Zespół Poszukiwań Celowych, czyli popularni „łowcy głów” z Sekcji do Walki z Przestępczością Przeciwko Życiu i Zdrowiu Wydziału Kryminalnego Komendy Wojewódzkiej Policji w Katowicach, od listopada 2018 roku poszukiwali 31-letniego mieszkańca Bytomia. Prokuratura Okręgowa w Szczecinie wydała za mężczyzną list gończy, oskarżając go o handel ludźmi. Wydany został również Europejski Nakaz Aresztowania.

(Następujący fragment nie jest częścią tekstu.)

-- ==== Sys2Proof/Laws/State.lean ====
section
/-! SUPPORT. What each update of the state leaves alone, and what it reads back. -/

set_option Elab.async false

namespace Sys2Proof.Machine

open Sys2Proof

/-! ## setCore -/
@[simp] theorem setCore_clusters (s : State) (c : Nat) (k : Core) : (s.setCore c k).clusters = s.clusters := rfl
@[simp] theorem setCore_dies (s : State) (c : Nat) (k : Core) : (s.setCore c k).dies = s.dies := rfl
@[simp] theorem setCore_nets (s : State) (c : Nat) (k : Core) : (s.setCore c k).nets = s.nets := rfl
@[simp] theorem setCore_ctrls (s : State) (c : Nat) (k : Core) : (s.setCore c k).ctrls = s.ctrls := rfl
@[simp] theorem setCore_mem (s : State) (c : Nat) (k : Core) : (s.setCore c k).mem = s.mem := rfl
@[simp] theorem setCore_accs (s : State) (c : Nat) (k : Core) : (s.setCore c k).accs = s.accs := rfl
@[simp] theorem setCore_nextAcc (s : State) (c : Nat) (k : Core) : (s.setCore c k).nextAcc = s.nextAcc := rfl
@[simp] theorem setCore_nextToken (s : State) (c : Nat) (k : Core) : (s.setCore c k).nextToken = s.nextToken := rfl
@[simp] theorem setCore_edges (s : State) (c : Nat) (k : Core) : (s.setCore c k).edges = s.edges := rfl
@[simp] theorem setCore_groups (s : State) (c : Nat) (k : Core) : (s.setCore c k).groups = s.groups := rfl
@[simp] theorem setCore_nextGroup (s : State) (c : Nat) (k : Core) : (s.setCore c k).nextGroup = s.nextGroup := rfl
@[simp] theorem setCore_gidFails (s : State) (c : Nat) (k : Core) : (s.setCore c k).gidFails = s.gidFails := rfl
@[simp] theorem setCore_resets (s : State) (c : Nat) (k : Core) : (s.setCore c k).resets = s.resets := rfl
@[simp] theorem setCore_pkg (s : State) (c : Nat) (k : Core) : (s.setCore c k).pkg = s.pkg := rfl
@[simp] theorem setCore_pods (s : State) (c : Nat) (k : Core) : (s.setCore c k).pods = s.pods := rfl
@[simp] theorem setCore_ptags (s : State) (c : Nat) (k : Core) : (s.setCore c k).ptags = s.ptags := rfl
@[simp] theorem setCore_domain (s : State) (c : Nat) (k : Core) : (s.setCore c k).domain = s.domain := rfl
@[simp] theorem setCore_shares (s : State) (c : Nat) (k : Core) : (s.setCore c k).shares = s.shares := rfl
@[simp] theorem setCore_buckets (s : State) (c : Nat) (k : Core) : (s.setCore c k).buckets = s.buckets := rfl
@[simp] theorem setCore_hostErrors (s : State) (c : Nat) (k : Core) : (s.setCore c k).hostErrors = s.hostErrors := rfl
@[simp] theorem setCore_hostReply (s : State) (c : Nat) (k : Core) : (s.setCore c k).hostReply = s.hostReply := rfl
@[simp] theorem setCore_msix (s : State) (c : Nat) (k : Core) : (s.setCore c k).msix = s.msix := rfl
@[simp] theorem setCore_links (s : State) (c : Nat) (k : Core) : (s.setCore c k).links = s.links := rfl
@[simp] theorem setCore_traceRings (s : State) (c : Nat) (k : Core) : (s.setCore c k).traceRings = s.traceRings := rfl
@[simp] theorem setCore_device (s : State) (c : Nat) (k : Core) : (s.setCore c k).device = s.device := rfl
@[simp] theorem setCore_tick (s : State) (c : Nat) (k : Core) : (s.setCore c k).tick = s.tick := rfl
@[simp] theorem setCore_agenda (s : State) (c : Nat) (k : Core) : (s.setCore c k).agenda = s.agenda := rfl
@[simp] theorem setCore_due (s : State) (c : Nat) (k : Core) : (s.setCore c k).due = s.due := rfl
@[simp] theorem setCore_late (s : State) (c : Nat) (k : Core) : (s.setCore c k).late = s.late := rfl
@[simp] theorem setCore_issuers (s : State) (c : Nat) (k : Core) : (s.setCore c k).issuers = s.issuers := rfl
@[simp] theorem setCore_cur (s : State) (c : Nat) (k : Core) : (s.setCore c k).cur = s.cur := rfl
@[simp] theorem setCore_slot (s : State) (c : Nat) (k : Core) : (s.setCore c k).slot = s.slot := rfl
@[simp] theorem setCore_free (s : State) (c : Nat) (k : Core) : (s.setCore c k).free = s.free := rfl
@[simp] theorem setCore_spoiled (s : State) (c : Nat) (k : Core) : (s.setCore c k).spoiled = s.spoiled := rfl
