-- ==== Sys2Proof/Laws/Memory.lean ====
section
/-! SUPPORT. Memory keeps its canonical form under the operations that write it, and every shared operation that does
not write memory leaves it alone. -/

namespace Sys2Proof.Machine

open Sys2Proof

/-! ## The operations that write memory -/

/-- Writing bytes keeps the canonical form. -/
theorem writeMem_wf (s : State) (key : Nat) (bs : List Byte) (h : Memory.wf s.mem = true) :
    Memory.wf (s.writeMem key bs).mem = true := twf_tputs 0 s.mem key bs h

/-- A bulk transfer keeps the canonical form. -/
theorem bulkPut_wf (n : Nat) (s : State) (c : Nat) (va : Addr) (bs : List Byte) (h : Memory.wf s.mem = true) :
    Memory.wf (State.bulkPut n s c va bs).mem = true := by
  induction n generalizing s va bs with
  | zero => exact h
  | succ n ih =>
    unfold State.bulkPut
    apply ih
    split
    · exact writeMem_wf s _ _ h
    · exact h

/-- A write by key keeps the canonical form, where the memory is in service and where it is not. -/
theorem writeServed_wf (s : State) (key : Nat) (bs : List Byte) (h : Memory.wf s.mem = true) :
    Memory.wf (s.writeServed key bs).mem = true := by
  unfold State.writeServed
  split
  · exact h
  · exact writeMem_wf s key bs h

/-! ## Metering -/

@[simp] theorem take_mem (s : State) (ports : List Nat) (ten n : Nat) : (s.take ports ten n).mem = s.mem := by
  unfold State.take
  induction ports generalizing s with
  | nil => rfl
  | cons e r ih => rw [List.foldl_cons, ih]
@[simp] theorem inject_mem (s : State) (a : Acc) : (s.inject a).mem = s.mem := take_mem ..

/-- A bulk write that finds no fault keeps the canonical form. -/
theorem bulkWrite_wf (s t : State) (c : Nat) (va : Addr) (bs : List Byte) (h : Memory.wf s.mem = true)
    (ht : s.bulkWrite c va bs = .ok t) : Memory.wf t.mem = true := by
  unfold State.bulkWrite at ht
  split at ht
  · cases ht
  · cases ht
    exact bulkPut_wf _ s c va bs h

/-- What is left of memory when the package's power goes is in canonical form. -/
theorem bare_wf (s : State) (dev : Device) (h : Memory.wf s.mem = true) : Memory.wf (s.bare dev).mem = true :=
  twfFrom_filter 0 s.outside 0 s.mem h

/-- Memory at reset is in canonical form. -/
theorem reset_wf : Memory.wf State.reset.mem = true := rfl

/-! ## Operations that leave memory alone -/

@[simp] theorem setWin_mem (s : State) (c w : Nat) (x : Win) : (s.setWin c w x).mem = s.mem := rfl
@[simp] theorem freeBelow_mem (s : State) (n : Nat) : (s.freeBelow n).2.mem = s.mem := rfl
@[simp] theorem stallAdd_mem (s : State) (c : Nat) (n : Fin 16) : (s.stallAdd c n).mem = s.mem := rfl
@[simp] theorem retryWin_mem (s : State) (c w : Nat) : (s.retryWin c w).mem = s.mem := by simp [State.retryWin]
@[simp] theorem dropRetry_mem (s : State) (p : Party) (r : Instr) : (s.dropRetry p r).mem = s.mem := rfl
@[simp] theorem wake_mem (s : State) (c t : Nat) : (s.wake c t).mem = s.mem := rfl
@[simp] theorem progress_mem (s : State) (c : Nat) : (s.progress c).mem = s.mem := by
  unfold State.progress; simp only []; split <;> rfl
@[simp] theorem progressFill_mem (s : State) (c w : Nat) : (s.progressFill c w).mem = s.mem := by
  unfold State.progressFill; simp only []; split <;> rfl
@[simp] theorem activateRaw_mem (s : State) (c t : Nat) (v : Word) : (s.activateRaw c t v).mem = s.mem := rfl
@[simp] theorem deliver_mem (s : State) (c key : Nat) : (s.deliver c key).1.mem = s.mem := by
  unfold State.deliver; simp only []; split
  · split <;> rfl
  · rfl
@[simp] theorem startAcc_mem (s : State) (a : Acc) : (s.startAcc a).mem = s.mem := by
  unfold State.startAcc; simp only []; split
  · split <;> rfl
  · rfl
@[simp] theorem spill_mem (s : State) (c w : Nat) (bs : List Byte) (site : BitVec 46) :
    (s.spill c w bs site).mem = s.mem := by simp [State.spill]
@[simp] theorem landRaw_mem (s : State) (c w : Nat) (bs : List Byte) : (s.landRaw c w bs).mem = s.mem := by
  simp [State.landRaw]
@[simp] theorem advance_mem (s : State) (c t : Nat) : (s.advance c t).mem = s.mem := rfl
@[simp] theorem report_mem (s : State) (cl : Nat) (r : Report) : (s.report cl r).mem = s.mem := rfl
@[simp] theorem raiseMsix_mem (s : State) (f v : Nat) : (s.raiseMsix f v).mem = s.mem := rfl
@[simp] theorem stopTrapped_mem (s : State) (c t code : Nat) (n : Bool) (site : BitVec 46) (arg : Word) :
    (s.stopTrapped c t code n site arg).mem = s.mem := rfl
@[simp] theorem holdMe_mem (s : State) (h : Hold) : (s.holdMe h).mem = s.mem := rfl
@[simp] theorem holdAgain_mem (s : State) (h : Hold) : (s.holdAgain h).mem = s.mem := rfl
@[simp] theorem waitMe_mem (s : State) (p : Pend) (e : Edge) : (s.waitMe p e).mem = s.mem := by simp [State.waitMe]

@[simp] theorem dropEdge_mem (s : State) (e : Edge) : (s.dropEdge e).mem = s.mem := rfl
@[simp] theorem soon_mem (s : State) (e : Instr) : (s.soon e).mem = s.mem := rfl
@[simp] theorem trace_mem (s : State) (c : Nat) (r : TraceRec) : (s.trace c r).mem = s.mem := by
  unfold State.trace; simp only []; split <;> rfl
@[simp] theorem traceActivation_mem (s : State) (c t : Nat) (v : Word) : (s.traceActivation c t v).mem = s.mem := trace_mem ..
@[simp] theorem deliverTraced_mem (s : State) (c key : Nat) : (s.deliverTraced c key).mem = s.mem := by
  unfold State.deliverTraced; simp only []; split <;> simp
@[simp] theorem afterFill_mem (s : State) (c w : Nat) : (s.afterFill c w).mem = s.mem := by simp [State.afterFill]
@[simp] theorem fillNow_mem (s : State) (c w : Nat) (bs : List Byte) (site : BitVec 46) (who : Option (Nat × Nat)) :
    (s.fillNow c w bs site who).mem = s.mem := by
  unfold State.fillNow; simp only []; split <;> simp
@[simp] theorem fillWin_mem (s : State) (c w : Nat) (bs : List Byte) (site : BitVec 46) (who : Option (Nat × Nat)) :
    (s.fillWin c w bs site who).mem = s.mem := by
  unfold State.fillWin; simp only []; split <;> simp
@[simp] theorem shrinkWin_mem (s : State) (c w n : Nat) (site : BitVec 46) (who : Option (Nat × Nat)) :
    (s.shrinkWin c w n site who).mem = s.mem := by
  unfold State.shrinkWin; simp only []; split
  · rfl
  · split <;> simp
@[simp] theorem activate_mem (s : State) (c t : Nat) (v : Word) : (s.activate c t v).mem = s.mem := by
  simp [State.activate]
@[simp] theorem deliverSource_mem (s : State) (c key : Nat) : (s.deliverSource c key).mem = s.mem := by
  unfold State.deliverSource; simp only []; split <;> simp
@[simp] theorem setPoison_mem (s : State) (c w : Nat) (p : BitVec 32) (cls : BitVec 8) (site : BitVec 46) (d : Word) :
    (s.setPoison c w p cls site d).mem = s.mem := by
  unfold State.setPoison; simp only []; split <;> split <;> simp
@[simp] theorem trapNow_mem (s : State) (c t : Nat) (tr : Trap) (ret : BitVec 12) :
    (s.trapNow c t tr ret).mem = s.mem := by
  unfold State.trapNow; simp only []; split
  · simp
  · split <;> simp
@[simp] theorem takeTrap_mem (s : State) (c t : Nat) (tr : Trap) (ret : BitVec 12) :
    (s.takeTrap c t tr ret).mem = s.mem := by
  unfold State.takeTrap; simp only []; split <;> simp
@[simp] theorem filterClaims_mem (s : State) (keep : Claim → Bool) : (s.filterClaims keep).mem = s.mem := by
  unfold State.filterClaims
  generalize s.dies = l
  induction l generalizing s with
  | nil => rfl
  | cons e r ih => rw [List.foldl_cons, ih]; rfl
@[simp] theorem releaseClaims_mem (s : State) (h : Holder) : (s.releaseClaims h).mem = s.mem := by
  simp [State.releaseClaims]
@[simp] theorem setSlice_mem (s : State) (p : Nat × Nat) (x : Slice) : (s.setSlice p x).mem = s.mem := rfl
@[simp] theorem taskFault_mem (s : State) (a : Acc) (tr : Trap) : (s.taskFault a tr).mem = s.mem := by
  unfold State.taskFault; simp only []; split
  · split
    · split
      · simp
      · split <;> simp
    · simp
  · rfl
  · rfl
@[simp] theorem tryMerge_mem (s : State) (a : Acc) : (s.tryMerge a).1.mem = s.mem := by
  unfold State.tryMerge; simp only []; split
  · split
    · rfl
    · split <;> simp
  · rfl
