/-! ## Infinities and zeros (R37, R38) -/

theorem FVal.inf_mul_zero (s t : Bool) (e : Int) : (FVal.inf s).mul (.num t 0 e) = none := rfl

theorem FVal.zero_mul_inf (s t : Bool) (e : Int) : (FVal.num t 0 e).mul (.inf s) = none := rfl

theorem Fmt.sum_inf (f : Fmt) (r : Rnd) (s t : Bool) :
    f.sum r (.inf s) (.inf t) = if s = t then (f.pack s f.infMag, 0) else (f.nan, fNV) := rfl

/-- A number and its opposite have opposite scaled integers. -/
theorem FVal.scaled_not (s : Bool) (m : Nat) (e q : Int) :
    (FVal.num (!s) m e).scaled q = -(FVal.num s m e).scaled q := by
  cases s <;> simp [FVal.scaled]

/-- A number and its opposite sum to +0, or to −0 under RD. -/
theorem Fmt.sum_opposite (f : Fmt) (r : Rnd) (s : Bool) (m : Nat) (e : Int) :
    f.sum r (.num s m e) (.num (!s) m e) = (f.pack (r == .rd) 0, 0) := by
  simp [Fmt.sum, FVal.exp, FVal.sign, FVal.scaled_not]

/-! ## The operations on patterns (R36, R128) -/

section
variable {f : Fmt} {a b : Nat} (r : Rnd)

theorem Fmt.add_nan (h : (f.decode a).isNan = true ∨ (f.decode b).isNan = true) :
    f.add r a b = (f.nan, if (f.decode a).isSnan || (f.decode b).isSnan then fNV else 0) := by
  rw [← snanFlag_pair]
  exact if_pos (by simpa using h)

theorem Fmt.sub_nan (h : (f.decode a).isNan = true ∨ (f.decode b).isNan = true) :
    f.sub r a b = (f.nan, if (f.decode a).isSnan || (f.decode b).isSnan then fNV else 0) := by
  rw [← snanFlag_pair]
  exact if_pos (by simpa using h)

theorem Fmt.mul_nan (h : (f.decode a).isNan = true ∨ (f.decode b).isNan = true) :
    f.mul r a b = (f.nan, if (f.decode a).isSnan || (f.decode b).isSnan then fNV else 0) := by
  rw [← snanFlag_pair]
  exact if_pos (by simpa using h)

variable {x y : FVal}

/-- Without a NaN, an addition rounds the sum of the decoded values. -/
theorem Fmt.add_eq_sum (ha : f.decode a = x) (hb : f.decode b = y) (hx : x.isNan = false) (hy : y.isNan = false) :
    f.add r a b = f.sum r x y := by
  simp [Fmt.add, ha, hb, hx, hy]

/-- Without a NaN, a subtraction rounds the sum with the opposite. -/
theorem Fmt.sub_eq_sum (ha : f.decode a = x) (hb : f.decode b = y) (hx : x.isNan = false) (hy : y.isNan = false) :
    f.sub r a b = f.sum r x y.negate := by
  simp [Fmt.sub, ha, hb, hx, hy]

/-- Without a NaN, a product of no value is the canonical NaN with NV. -/
theorem Fmt.mul_invalid (ha : f.decode a = x) (hb : f.decode b = y) (hx : x.isNan = false) (hy : y.isNan = false)
    (h : x.mul y = none) : f.mul r a b = (f.nan, fNV) := by
  simp [Fmt.mul, ha, hb, hx, hy, h]

end

/-- Settles O20, by what a NaN gives first, and then by the sum or the product of the decoded values. -/
theorem fpSpecialOperands : Obligations.FpSpecialOperands := by
  unfold Obligations.FpSpecialOperands
  intro f r a b x y
  refine ⟨fun h => ⟨f.add_nan r h, f.sub_nan r h, f.mul_nan r h⟩, fun q hx hy => ?_,
    fun q hx hy => ⟨?_, ?_⟩, fun q hx hy => ?_, fun q m e hx hy _ => ?_⟩
  · rw [Fmt.add_eq_sum r hx hy rfl rfl, Fmt.sum_inf, if_neg (by simp)]
  · rw [Fmt.sub_eq_sum r hx hy rfl rfl, FVal.negate, Fmt.sum_inf, if_neg (by simp)]
  · rw [Fmt.add_eq_sum r hx hy rfl rfl, Fmt.sum_inf, if_pos rfl]
  · obtain ⟨t, e, hy⟩ := y.isZero_iff.mp hy
    exact ⟨Fmt.mul_invalid r hx hy rfl rfl (FVal.inf_mul_zero q t e),
      Fmt.mul_invalid r hy hx rfl rfl (FVal.zero_mul_inf q t e)⟩
  · rw [Fmt.add_eq_sum r hx hy rfl rfl, Fmt.sum_opposite]

end Sys2Proof.Machine
end

section
/-! SUPPORT. Rounding a magnitude to the patterns of a format, and what lies beyond a format's range (R39 to R42). -/

namespace Sys2Proof.Machine

open Sys2Proof

/-! ## Rounding to a multiple of a power of two (R39) -/

/-- The magnitude m × 2^e in units of 2^q. -/
def inUnits (m : Nat) (e q : Int) : ℚ := m * 2 ^ (e - q)

theorem inUnits_mul (m : Nat) (e q : Int) : inUnits m e q * 2 ^ q = m * 2 ^ e := by
  rw [inUnits, mul_assoc, ← zpow_add₀ two_ne_zero, sub_add_cancel]

theorem roundsUp_exact (r : Rnd) (s odd : Bool) {den : Nat} (h : den ≠ 0) : roundsUp r s odd 0 den = false := by
  cases r <;> simp [roundsUp, h.symm]

/-- Rounding divides, whichever exponent is the larger: the magnitude in units is a ratio of naturals, its quotient is
taken, and one more where `roundsUp` says so of the remainder. -/
theorem roundTo_quotient (m : Nat) (e q : Int) : ∃ a d : Nat, 0 < d ∧ inUnits m e q = a / d ∧
    ∀ r s, roundTo r s m e q =
      (if roundsUp r s (a / d % 2 = 1) (a % d) d then a / d + 1 else a / d, decide (a % d ≠ 0)) := by
  rcases le_total q e with h | h <;> obtain ⟨k, hk⟩ := Int.le.dest h
  · refine ⟨m * 2 ^ k, 1, one_pos, ?_, fun r s => ?_⟩
    · simp [inUnits, ← hk]
    · simp [roundTo, ← hk, Nat.mod_one, roundsUp_exact]
  · refine ⟨m, 2 ^ k, by positivity, ?_, fun r s => ?_⟩
    · simp [inUnits, ← hk, div_eq_mul_inv]
    · rcases k.eq_zero_or_pos with rfl | hpos
      · simp [roundTo, ← hk, Nat.mod_one, roundsUp_exact]
      · simp [roundTo, ← hk, hpos.ne']

/-- Whether the mode goes away from zero from n + t units, t the fraction (R39). -/
def goesUp (r : Rnd) (s : Bool) (n : Nat) (t : ℚ) : Prop :=
  match r with
  | .rne => 1 < 2 * t ∨ (2 * t = 1 ∧ n % 2 = 1)
  | .rz => False
  | .ru => s = false ∧ t ≠ 0
  | .rd => s = true ∧ t ≠ 0

/-- `roundsUp` asks of a remainder what `goesUp` asks of its fraction. -/
theorem roundsUp_iff (r : Rnd) (s : Bool) (n : Nat) {rem den : Nat} (hden : 0 < den) :
    roundsUp r s (n % 2 = 1) rem den = true ↔ goesUp r s n (rem / den) := by
  have hd : (0 : ℚ) < den := by exact_mod_cast hden
  have hlt : (1 : ℚ) < 2 * (rem / den) ↔ den < 2 * rem := by
    rw [← mul_div_assoc, one_lt_div hd]; exact_mod_cast Iff.rfl
  have heq : 2 * (rem / den : ℚ) = 1 ↔ 2 * rem = den := by
    rw [← mul_div_assoc, div_eq_one_iff_eq hd.ne']; exact_mod_cast Iff.rfl
  cases r with
  | rne => simp [roundsUp, goesUp, hlt, heq]
  | rz => simp [roundsUp, goesUp]
  | ru => simp [roundsUp, goesUp, hden.ne']
  | rd => simp [roundsUp, goesUp, hden.ne']

/-- Rounding n + t units gives n, or n + 1 where the mode goes up; it is inexact when the fraction t is not zero. -/
theorem roundTo_cases (r : Rnd) (s : Bool) (m : Nat) (e q : Int) : ∃ (n : Nat) (t : ℚ), 0 ≤ t ∧ t < 1 ∧
    inUnits m e q = n + t ∧ ((roundTo r s m e q).2 = true ↔ t ≠ 0) ∧
    ((roundTo r s m e q).1 = n ∧ ¬goesUp r s n t ∨ (roundTo r s m e q).1 = n + 1 ∧ goesUp r s n t) := by
  obtain ⟨a, d, hd, hx, hround⟩ := roundTo_quotient m e q
  have hd' : (0 : ℚ) < d := by exact_mod_cast hd
  refine ⟨a / d, (a % d : Nat) / d, by positivity, ?_, ?_, ?_, ?_⟩
  · rw [div_lt_one hd']; exact_mod_cast Nat.mod_lt a hd
  · rw [hx, div_eq_iff hd'.ne', add_mul, div_mul_cancel₀ _ hd'.ne']; exact_mod_cast (Nat.div_add_mod' a d).symm
  · simp [hround, hd.ne']
  · rw [hround, ← roundsUp_iff r s _ hd]
    by_cases h : roundsUp r s (a / d % 2 = 1) (a % d) d = true
    · exact .inr ⟨if_pos h, h⟩
    · exact .inl ⟨if_neg h, h⟩

section
variable (r : Rnd) (s : Bool) (m : Nat) (e q : Int)

/-- No fraction, no rounding up. -/
theorem not_goesUp_zero (n : Nat) : ¬goesUp r s n 0 := by cases r <;> simp [goesUp]

/-- The multiple is less than a unit away, below and above. -/
theorem roundTo_near : inUnits m e q - 1 < (roundTo r s m e q).1 ∧ ((roundTo r s m e q).1 : ℚ) < inUnits m e q + 1 := by
  obtain ⟨n, t, h0, h1, hx, -, ⟨hn, -⟩ | ⟨hn, hup⟩⟩ := roundTo_cases r s m e q <;> rw [hn, hx]
  · constructor <;> linarith
  · have ht : t ≠ 0 := fun h => not_goesUp_zero r s n (h ▸ hup)
    have := lt_of_le_of_ne h0 ht.symm
    push_cast
    constructor <;> linarith

theorem roundTo_inexact : (roundTo r s m e q).2 = true ↔ ((roundTo r s m e q).1 : ℚ) ≠ inUnits m e q := by
  obtain ⟨n, t, h0, h1, hx, hne, ⟨hn, -⟩ | ⟨hn, hup⟩⟩ := roundTo_cases r s m e q <;> rw [hne, hn, hx]
  · simp
  · have ht : t ≠ 0 := fun h => not_goesUp_zero r s n (h ▸ hup)
    simp [ht, h1.ne']

/-- A mode that goes toward zero for the sign rounds to the multiple below. -/
theorem roundTo_down (h : r = .rz ∨ r = if s then .ru else .rd) : ((roundTo r s m e q).1 : ℚ) ≤ inUnits m e q := by
  obtain ⟨n, t, h0, h1, hx, -, ⟨hn, -⟩ | ⟨hn, hup⟩⟩ := roundTo_cases r s m e q
  · rw [hn, hx]; linarith
  · rcases h with rfl | rfl
    · exact hup.elim
    · cases s <;> simp [goesUp] at hup

/-- The mode that goes away from zero for the sign rounds to the multiple above. -/
theorem roundTo_up (h : r = if s then .rd else .ru) : inUnits m e q ≤ (roundTo r s m e q).1 := by
  obtain ⟨n, t, h0, h1, hx, -, ⟨hn, hup⟩ | ⟨hn, -⟩⟩ := roundTo_cases r s m e q <;> rw [hn, hx]
  · have ht : t = 0 := by cases s <;> simpa [h, goesUp] using hup
    simp [ht]
  · push_cast
    linarith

Zaledwie kilkanaście dni zajęło polskim policjantom ustalenie, że od dwóch lat Damian M. ukrywa się w Niemczech. Za pośrednictwem Biura Międzynarodowej Współpracy KGP niezwłocznie poinformowano o tym stronę niemiecką. Stróże prawa z Niemiec, po otrzymaniu szczegółowych informacji od strony polskiej, zatrzymali poszukiwanego w grudniu 2018 roku w zachodniej części Niemiec w mieście Duisburg.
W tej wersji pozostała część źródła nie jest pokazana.